Further you can look for specific values in the tree using calls similar to the one below, which looks for an object in the array that have the value of Zip set to 94107.

::json:match [::json::json2dict $dta] (*)/Zip == 94107

In other words, you would receive the following list:

(0)/Zip

To exhibit the magic around trying to differentiate between lists and dictionaries, consider the following example (again, taken from the JSON RFC).

      {
        "Image": {
            "Width":  800,
            "Height": 600,
            "Title":  "View from 15th Floor",
            "Thumbnail": {
                "Url":    "http://www.example.com/image/481989943 ",
                "Height": 125,
                "Width":  100
            },
            "Animated" : false,
            "IDs": 116, 943, 234, 38793
          }
      }

To get the values of the third "ID" from the Image object, you would do:

::json:select [::json::json2dict $dta] /Image/IDs(2)

However, you will not receive any value for:

::json:select [::json::json2dict $dta] /Image/IDs/116

SRB: 2014-11-14 - what you are describing is not XPath. XPath uses square brackets for predicates, not parentheses. XPath also does not allow globbing of "element" names. At best this is an XPath-like language for navigating an information set.

EF I never intended to implement XPath, therefrom the title and the description.
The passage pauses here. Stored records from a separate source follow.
@[simp] theorem Act.read_imsic (k : Nat) (v : Imsic) (s : State) :
    (∀ j, (Act.apply (.imsic k v) s).hart j = s.hart j) ∧ (∀ j, (Act.apply (.imsic k v) s).x j = s.x j) ∧
    (∀ j, (Act.apply (.imsic k v) s).f j = s.f j) ∧ (∀ j, (Act.apply (.imsic k v) s).v j = s.v j) ∧
    (∀ j, (Act.apply (.imsic k v) s).l1iSlot j = s.l1iSlot j) ∧ (∀ j, (Act.apply (.imsic k v) s).l1dSlot j = s.l1dSlot j) ∧
    (∀ j, (Act.apply (.imsic k v) s).l2Slot j = s.l2Slot j) ∧ (∀ j, (Act.apply (.imsic k v) s).l3Slot j = s.l3Slot j) ∧
    (∀ j, (Act.apply (.imsic k v) s).plruBits j = s.plruBits j) ∧ (∀ j, (Act.apply (.imsic k v) s).tile j = s.tile j) ∧
    (∀ j, (Act.apply (.imsic k v) s).quad j = s.quad j) ∧ (∀ j, (Act.apply (.imsic k v) s).seq j = s.seq j) ∧
    (∀ j, (Act.apply (.imsic k v) s).queue j = s.queue j) ∧ (∀ j, (Act.apply (.imsic k v) s).slice j = s.slice j) ∧
    (∀ j, (Act.apply (.imsic k v) s).filtEntry j = s.filtEntry j) ∧ (∀ j, (Act.apply (.imsic k v) s).limit j = s.limit j) ∧
    (∀ j, (Act.apply (.imsic k v) s).aplicDom j = s.aplicDom j) ∧ (∀ j, (Act.apply (.imsic k v) s).aplicCfg j = s.aplicCfg j) ∧
    (∀ j, (Act.apply (.imsic k v) s).dline j = s.dline j) ∧ (∀ j, (Act.apply (.imsic k v) s).chan j = s.chan j) ∧
    (∀ j, (Act.apply (.imsic k v) s).key j = s.key j) ∧ (∀ j, (Act.apply (.imsic k v) s).rx j = s.rx j) ∧
    (∀ j, (Act.apply (.imsic k v) s).die j = s.die j) ∧ (∀ j, (Act.apply (.imsic k v) s).pmuLast j = s.pmuLast j) ∧
    (∀ j, (Act.apply (.imsic k v) s).grp j = s.grp j) ∧ (∀ j, (Act.apply (.imsic k v) s).ecamReg j = s.ecamReg j) ∧
    (∀ j, (Act.apply (.imsic k v) s).msixWord j = s.msixWord j) ∧ (∀ j, (Act.apply (.imsic k v) s).job j = s.job j) ∧
    (∀ j, (Act.apply (.imsic k v) s).fetched_ j = s.fetched_ j) ∧ (∀ j, (Act.apply (.imsic k v) s).moved_ j = s.moved_ j) ∧
    (∀ j, (Act.apply (.imsic k v) s).fnBytes_ j = s.fnBytes_ j) ∧ (∀ j, (Act.apply (.imsic k v) s).leadOf j = s.leadOf j) ∧
    (∀ j, (Act.apply (.imsic k v) s).slotTurn_ j = s.slotTurn_ j) ∧ (∀ j, (Act.apply (.imsic k v) s).aged_ j = s.aged_ j) := by
  and_intros <;> exact fun _ => rfl

@[simp] theorem Act.read_l1i (k : Nat) (v : Option (L1Slot)) (s : State) :
    (∀ j, (Act.apply (.l1i k v) s).hart j = s.hart j) ∧ (∀ j, (Act.apply (.l1i k v) s).x j = s.x j) ∧
    (∀ j, (Act.apply (.l1i k v) s).f j = s.f j) ∧ (∀ j, (Act.apply (.l1i k v) s).v j = s.v j) ∧
    (∀ j, (Act.apply (.l1i k v) s).file j = s.file j) ∧ (∀ j, (Act.apply (.l1i k v) s).l1dSlot j = s.l1dSlot j) ∧
    (∀ j, (Act.apply (.l1i k v) s).l2Slot j = s.l2Slot j) ∧ (∀ j, (Act.apply (.l1i k v) s).l3Slot j = s.l3Slot j) ∧
    (∀ j, (Act.apply (.l1i k v) s).plruBits j = s.plruBits j) ∧ (∀ j, (Act.apply (.l1i k v) s).tile j = s.tile j) ∧
    (∀ j, (Act.apply (.l1i k v) s).quad j = s.quad j) ∧ (∀ j, (Act.apply (.l1i k v) s).seq j = s.seq j) ∧
    (∀ j, (Act.apply (.l1i k v) s).queue j = s.queue j) ∧ (∀ j, (Act.apply (.l1i k v) s).slice j = s.slice j) ∧
    (∀ j, (Act.apply (.l1i k v) s).filtEntry j = s.filtEntry j) ∧ (∀ j, (Act.apply (.l1i k v) s).limit j = s.limit j) ∧
    (∀ j, (Act.apply (.l1i k v) s).aplicDom j = s.aplicDom j) ∧ (∀ j, (Act.apply (.l1i k v) s).aplicCfg j = s.aplicCfg j) ∧
    (∀ j, (Act.apply (.l1i k v) s).dline j = s.dline j) ∧ (∀ j, (Act.apply (.l1i k v) s).chan j = s.chan j) ∧
    (∀ j, (Act.apply (.l1i k v) s).key j = s.key j) ∧ (∀ j, (Act.apply (.l1i k v) s).rx j = s.rx j) ∧
    (∀ j, (Act.apply (.l1i k v) s).die j = s.die j) ∧ (∀ j, (Act.apply (.l1i k v) s).pmuLast j = s.pmuLast j) ∧
    (∀ j, (Act.apply (.l1i k v) s).grp j = s.grp j) ∧ (∀ j, (Act.apply (.l1i k v) s).ecamReg j = s.ecamReg j) ∧
    (∀ j, (Act.apply (.l1i k v) s).msixWord j = s.msixWord j) ∧ (∀ j, (Act.apply (.l1i k v) s).job j = s.job j) ∧
    (∀ j, (Act.apply (.l1i k v) s).fetched_ j = s.fetched_ j) ∧ (∀ j, (Act.apply (.l1i k v) s).moved_ j = s.moved_ j) ∧
    (∀ j, (Act.apply (.l1i k v) s).fnBytes_ j = s.fnBytes_ j) ∧ (∀ j, (Act.apply (.l1i k v) s).leadOf j = s.leadOf j) ∧
    (∀ j, (Act.apply (.l1i k v) s).slotTurn_ j = s.slotTurn_ j) ∧ (∀ j, (Act.apply (.l1i k v) s).aged_ j = s.aged_ j) := by
  and_intros <;> exact fun _ => rfl

@[simp] theorem Act.read_l1d (k : Nat) (v : Option (L1Slot)) (s : State) :
    (∀ j, (Act.apply (.l1d k v) s).hart j = s.hart j) ∧ (∀ j, (Act.apply (.l1d k v) s).x j = s.x j) ∧
    (∀ j, (Act.apply (.l1d k v) s).f j = s.f j) ∧ (∀ j, (Act.apply (.l1d k v) s).v j = s.v j) ∧
    (∀ j, (Act.apply (.l1d k v) s).file j = s.file j) ∧ (∀ j, (Act.apply (.l1d k v) s).l1iSlot j = s.l1iSlot j) ∧
    (∀ j, (Act.apply (.l1d k v) s).l2Slot j = s.l2Slot j) ∧ (∀ j, (Act.apply (.l1d k v) s).l3Slot j = s.l3Slot j) ∧
    (∀ j, (Act.apply (.l1d k v) s).plruBits j = s.plruBits j) ∧ (∀ j, (Act.apply (.l1d k v) s).tile j = s.tile j) ∧
    (∀ j, (Act.apply (.l1d k v) s).quad j = s.quad j) ∧ (∀ j, (Act.apply (.l1d k v) s).seq j = s.seq j) ∧
    (∀ j, (Act.apply (.l1d k v) s).queue j = s.queue j) ∧ (∀ j, (Act.apply (.l1d k v) s).slice j = s.slice j) ∧
    (∀ j, (Act.apply (.l1d k v) s).filtEntry j = s.filtEntry j) ∧ (∀ j, (Act.apply (.l1d k v) s).limit j = s.limit j) ∧
    (∀ j, (Act.apply (.l1d k v) s).aplicDom j = s.aplicDom j) ∧ (∀ j, (Act.apply (.l1d k v) s).aplicCfg j = s.aplicCfg j) ∧
    (∀ j, (Act.apply (.l1d k v) s).dline j = s.dline j) ∧ (∀ j, (Act.apply (.l1d k v) s).chan j = s.chan j) ∧
    (∀ j, (Act.apply (.l1d k v) s).key j = s.key j) ∧ (∀ j, (Act.apply (.l1d k v) s).rx j = s.rx j) ∧
    (∀ j, (Act.apply (.l1d k v) s).die j = s.die j) ∧ (∀ j, (Act.apply (.l1d k v) s).pmuLast j = s.pmuLast j) ∧
    (∀ j, (Act.apply (.l1d k v) s).grp j = s.grp j) ∧ (∀ j, (Act.apply (.l1d k v) s).ecamReg j = s.ecamReg j) ∧
    (∀ j, (Act.apply (.l1d k v) s).msixWord j = s.msixWord j) ∧ (∀ j, (Act.apply (.l1d k v) s).job j = s.job j) ∧
    (∀ j, (Act.apply (.l1d k v) s).fetched_ j = s.fetched_ j) ∧ (∀ j, (Act.apply (.l1d k v) s).moved_ j = s.moved_ j) ∧
    (∀ j, (Act.apply (.l1d k v) s).fnBytes_ j = s.fnBytes_ j) ∧ (∀ j, (Act.apply (.l1d k v) s).leadOf j = s.leadOf j) ∧
    (∀ j, (Act.apply (.l1d k v) s).slotTurn_ j = s.slotTurn_ j) ∧ (∀ j, (Act.apply (.l1d k v) s).aged_ j = s.aged_ j) := by
  and_intros <;> exact fun _ => rfl

@[simp] theorem Act.read_l2 (k : Nat) (v : Option (L2Slot)) (s : State) :
    (∀ j, (Act.apply (.l2 k v) s).hart j = s.hart j) ∧ (∀ j, (Act.apply (.l2 k v) s).x j = s.x j) ∧
    (∀ j, (Act.apply (.l2 k v) s).f j = s.f j) ∧ (∀ j, (Act.apply (.l2 k v) s).v j = s.v j) ∧
    (∀ j, (Act.apply (.l2 k v) s).file j = s.file j) ∧ (∀ j, (Act.apply (.l2 k v) s).l1iSlot j = s.l1iSlot j) ∧
    (∀ j, (Act.apply (.l2 k v) s).l1dSlot j = s.l1dSlot j) ∧ (∀ j, (Act.apply (.l2 k v) s).l3Slot j = s.l3Slot j) ∧
    (∀ j, (Act.apply (.l2 k v) s).plruBits j = s.plruBits j) ∧ (∀ j, (Act.apply (.l2 k v) s).tile j = s.tile j) ∧
    (∀ j, (Act.apply (.l2 k v) s).quad j = s.quad j) ∧ (∀ j, (Act.apply (.l2 k v) s).seq j = s.seq j) ∧
    (∀ j, (Act.apply (.l2 k v) s).queue j = s.queue j) ∧ (∀ j, (Act.apply (.l2 k v) s).slice j = s.slice j) ∧
    (∀ j, (Act.apply (.l2 k v) s).filtEntry j = s.filtEntry j) ∧ (∀ j, (Act.apply (.l2 k v) s).limit j = s.limit j) ∧
    (∀ j, (Act.apply (.l2 k v) s).aplicDom j = s.aplicDom j) ∧ (∀ j, (Act.apply (.l2 k v) s).aplicCfg j = s.aplicCfg j) ∧
    (∀ j, (Act.apply (.l2 k v) s).dline j = s.dline j) ∧ (∀ j, (Act.apply (.l2 k v) s).chan j = s.chan j) ∧
    (∀ j, (Act.apply (.l2 k v) s).key j = s.key j) ∧ (∀ j, (Act.apply (.l2 k v) s).rx j = s.rx j) ∧
    (∀ j, (Act.apply (.l2 k v) s).die j = s.die j) ∧ (∀ j, (Act.apply (.l2 k v) s).pmuLast j = s.pmuLast j) ∧
    (∀ j, (Act.apply (.l2 k v) s).grp j = s.grp j) ∧ (∀ j, (Act.apply (.l2 k v) s).ecamReg j = s.ecamReg j) ∧
    (∀ j, (Act.apply (.l2 k v) s).msixWord j = s.msixWord j) ∧ (∀ j, (Act.apply (.l2 k v) s).job j = s.job j) ∧
    (∀ j, (Act.apply (.l2 k v) s).fetched_ j = s.fetched_ j) ∧ (∀ j, (Act.apply (.l2 k v) s).moved_ j = s.moved_ j) ∧
    (∀ j, (Act.apply (.l2 k v) s).fnBytes_ j = s.fnBytes_ j) ∧ (∀ j, (Act.apply (.l2 k v) s).leadOf j = s.leadOf j) ∧
    (∀ j, (Act.apply (.l2 k v) s).slotTurn_ j = s.slotTurn_ j) ∧ (∀ j, (Act.apply (.l2 k v) s).aged_ j = s.aged_ j) := by
  and_intros <;> exact fun _ => rfl

@[simp] theorem Act.read_l3 (k : Nat) (v : Option (L3Slot)) (s : State) :
    (∀ j, (Act.apply (.l3 k v) s).hart j = s.hart j) ∧ (∀ j, (Act.apply (.l3 k v) s).x j = s.x j) ∧
    (∀ j, (Act.apply (.l3 k v) s).f j = s.f j) ∧ (∀ j, (Act.apply (.l3 k v) s).v j = s.v j) ∧
    (∀ j, (Act.apply (.l3 k v) s).file j = s.file j) ∧ (∀ j, (Act.apply (.l3 k v) s).l1iSlot j = s.l1iSlot j) ∧
    (∀ j, (Act.apply (.l3 k v) s).l1dSlot j = s.l1dSlot j) ∧ (∀ j, (Act.apply (.l3 k v) s).l2Slot j = s.l2Slot j) ∧
    (∀ j, (Act.apply (.l3 k v) s).plruBits j = s.plruBits j) ∧ (∀ j, (Act.apply (.l3 k v) s).tile j = s.tile j) ∧
    (∀ j, (Act.apply (.l3 k v) s).quad j = s.quad j) ∧ (∀ j, (Act.apply (.l3 k v) s).seq j = s.seq j) ∧
    (∀ j, (Act.apply (.l3 k v) s).queue j = s.queue j) ∧ (∀ j, (Act.apply (.l3 k v) s).slice j = s.slice j) ∧
    (∀ j, (Act.apply (.l3 k v) s).filtEntry j = s.filtEntry j) ∧ (∀ j, (Act.apply (.l3 k v) s).limit j = s.limit j) ∧
    (∀ j, (Act.apply (.l3 k v) s).aplicDom j = s.aplicDom j) ∧ (∀ j, (Act.apply (.l3 k v) s).aplicCfg j = s.aplicCfg j) ∧
    (∀ j, (Act.apply (.l3 k v) s).dline j = s.dline j) ∧ (∀ j, (Act.apply (.l3 k v) s).chan j = s.chan j) ∧
    (∀ j, (Act.apply (.l3 k v) s).key j = s.key j) ∧ (∀ j, (Act.apply (.l3 k v) s).rx j = s.rx j) ∧
    (∀ j, (Act.apply (.l3 k v) s).die j = s.die j) ∧ (∀ j, (Act.apply (.l3 k v) s).pmuLast j = s.pmuLast j) ∧
    (∀ j, (Act.apply (.l3 k v) s).grp j = s.grp j) ∧ (∀ j, (Act.apply (.l3 k v) s).ecamReg j = s.ecamReg j) ∧
    (∀ j, (Act.apply (.l3 k v) s).msixWord j = s.msixWord j) ∧ (∀ j, (Act.apply (.l3 k v) s).job j = s.job j) ∧
    (∀ j, (Act.apply (.l3 k v) s).fetched_ j = s.fetched_ j) ∧ (∀ j, (Act.apply (.l3 k v) s).moved_ j = s.moved_ j) ∧
    (∀ j, (Act.apply (.l3 k v) s).fnBytes_ j = s.fnBytes_ j) ∧ (∀ j, (Act.apply (.l3 k v) s).leadOf j = s.leadOf j) ∧
    (∀ j, (Act.apply (.l3 k v) s).slotTurn_ j = s.slotTurn_ j) ∧ (∀ j, (Act.apply (.l3 k v) s).aged_ j = s.aged_ j) := by
  and_intros <;> exact fun _ => rfl

@[simp] theorem Act.read_plru (k : Nat) (v : Nat) (s : State) :
    (∀ j, (Act.apply (.plru k v) s).hart j = s.hart j) ∧ (∀ j, (Act.apply (.plru k v) s).x j = s.x j) ∧
    (∀ j, (Act.apply (.plru k v) s).f j = s.f j) ∧ (∀ j, (Act.apply (.plru k v) s).v j = s.v j) ∧
    (∀ j, (Act.apply (.plru k v) s).file j = s.file j) ∧ (∀ j, (Act.apply (.plru k v) s).l1iSlot j = s.l1iSlot j) ∧
    (∀ j, (Act.apply (.plru k v) s).l1dSlot j = s.l1dSlot j) ∧ (∀ j, (Act.apply (.plru k v) s).l2Slot j = s.l2Slot j) ∧
    (∀ j, (Act.apply (.plru k v) s).l3Slot j = s.l3Slot j) ∧ (∀ j, (Act.apply (.plru k v) s).tile j = s.tile j) ∧
    (∀ j, (Act.apply (.plru k v) s).quad j = s.quad j) ∧ (∀ j, (Act.apply (.plru k v) s).seq j = s.seq j) ∧
    (∀ j, (Act.apply (.plru k v) s).queue j = s.queue j) ∧ (∀ j, (Act.apply (.plru k v) s).slice j = s.slice j) ∧
    (∀ j, (Act.apply (.plru k v) s).filtEntry j = s.filtEntry j) ∧ (∀ j, (Act.apply (.plru k v) s).limit j = s.limit j) ∧
    (∀ j, (Act.apply (.plru k v) s).aplicDom j = s.aplicDom j) ∧ (∀ j, (Act.apply (.plru k v) s).aplicCfg j = s.aplicCfg j) ∧
    (∀ j, (Act.apply (.plru k v) s).dline j = s.dline j) ∧ (∀ j, (Act.apply (.plru k v) s).chan j = s.chan j) ∧
    (∀ j, (Act.apply (.plru k v) s).key j = s.key j) ∧ (∀ j, (Act.apply (.plru k v) s).rx j = s.rx j) ∧
    (∀ j, (Act.apply (.plru k v) s).die j = s.die j) ∧ (∀ j, (Act.apply (.plru k v) s).pmuLast j = s.pmuLast j) ∧
    (∀ j, (Act.apply (.plru k v) s).grp j = s.grp j) ∧ (∀ j, (Act.apply (.plru k v) s).ecamReg j = s.ecamReg j) ∧
    (∀ j, (Act.apply (.plru k v) s).msixWord j = s.msixWord j) ∧ (∀ j, (Act.apply (.plru k v) s).job j = s.job j) ∧
    (∀ j, (Act.apply (.plru k v) s).fetched_ j = s.fetched_ j) ∧ (∀ j, (Act.apply (.plru k v) s).moved_ j = s.moved_ j) ∧
    (∀ j, (Act.apply (.plru k v) s).fnBytes_ j = s.fnBytes_ j) ∧ (∀ j, (Act.apply (.plru k v) s).leadOf j = s.leadOf j) ∧
    (∀ j, (Act.apply (.plru k v) s).slotTurn_ j = s.slotTurn_ j) ∧ (∀ j, (Act.apply (.plru k v) s).aged_ j = s.aged_ j) := by
  and_intros <;> exact fun _ => rfl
I mentioned above that I was not using square brackets, so as to be able to use them for globbing, which XPath does not have. I am sorry if I have misled the reader.

Jochen Loewer 2014-11-20: I extended tDOM to have an embedded JSON parser (dom parse -json ...) and serializer (asJSON), which allow us to make use of the powerful XPATH constructs to operate on JSON data (given certain rules are met to overcome differences in expressiveness between JSON and DOM/XML). If there is interest, I can push the feature to the tDOM repo on github.

EF I think that this would be a wonderful idea! MSH I second that idea if it is still possible !!

EF Otherwise, jq (see http://stedolan.github.io/jq/ ) can be a wonderful toy to perform similar things.


ak - 2015-01-20 21:59:46

Note also treeql for a tree-query&editing language based on struct::tree 's.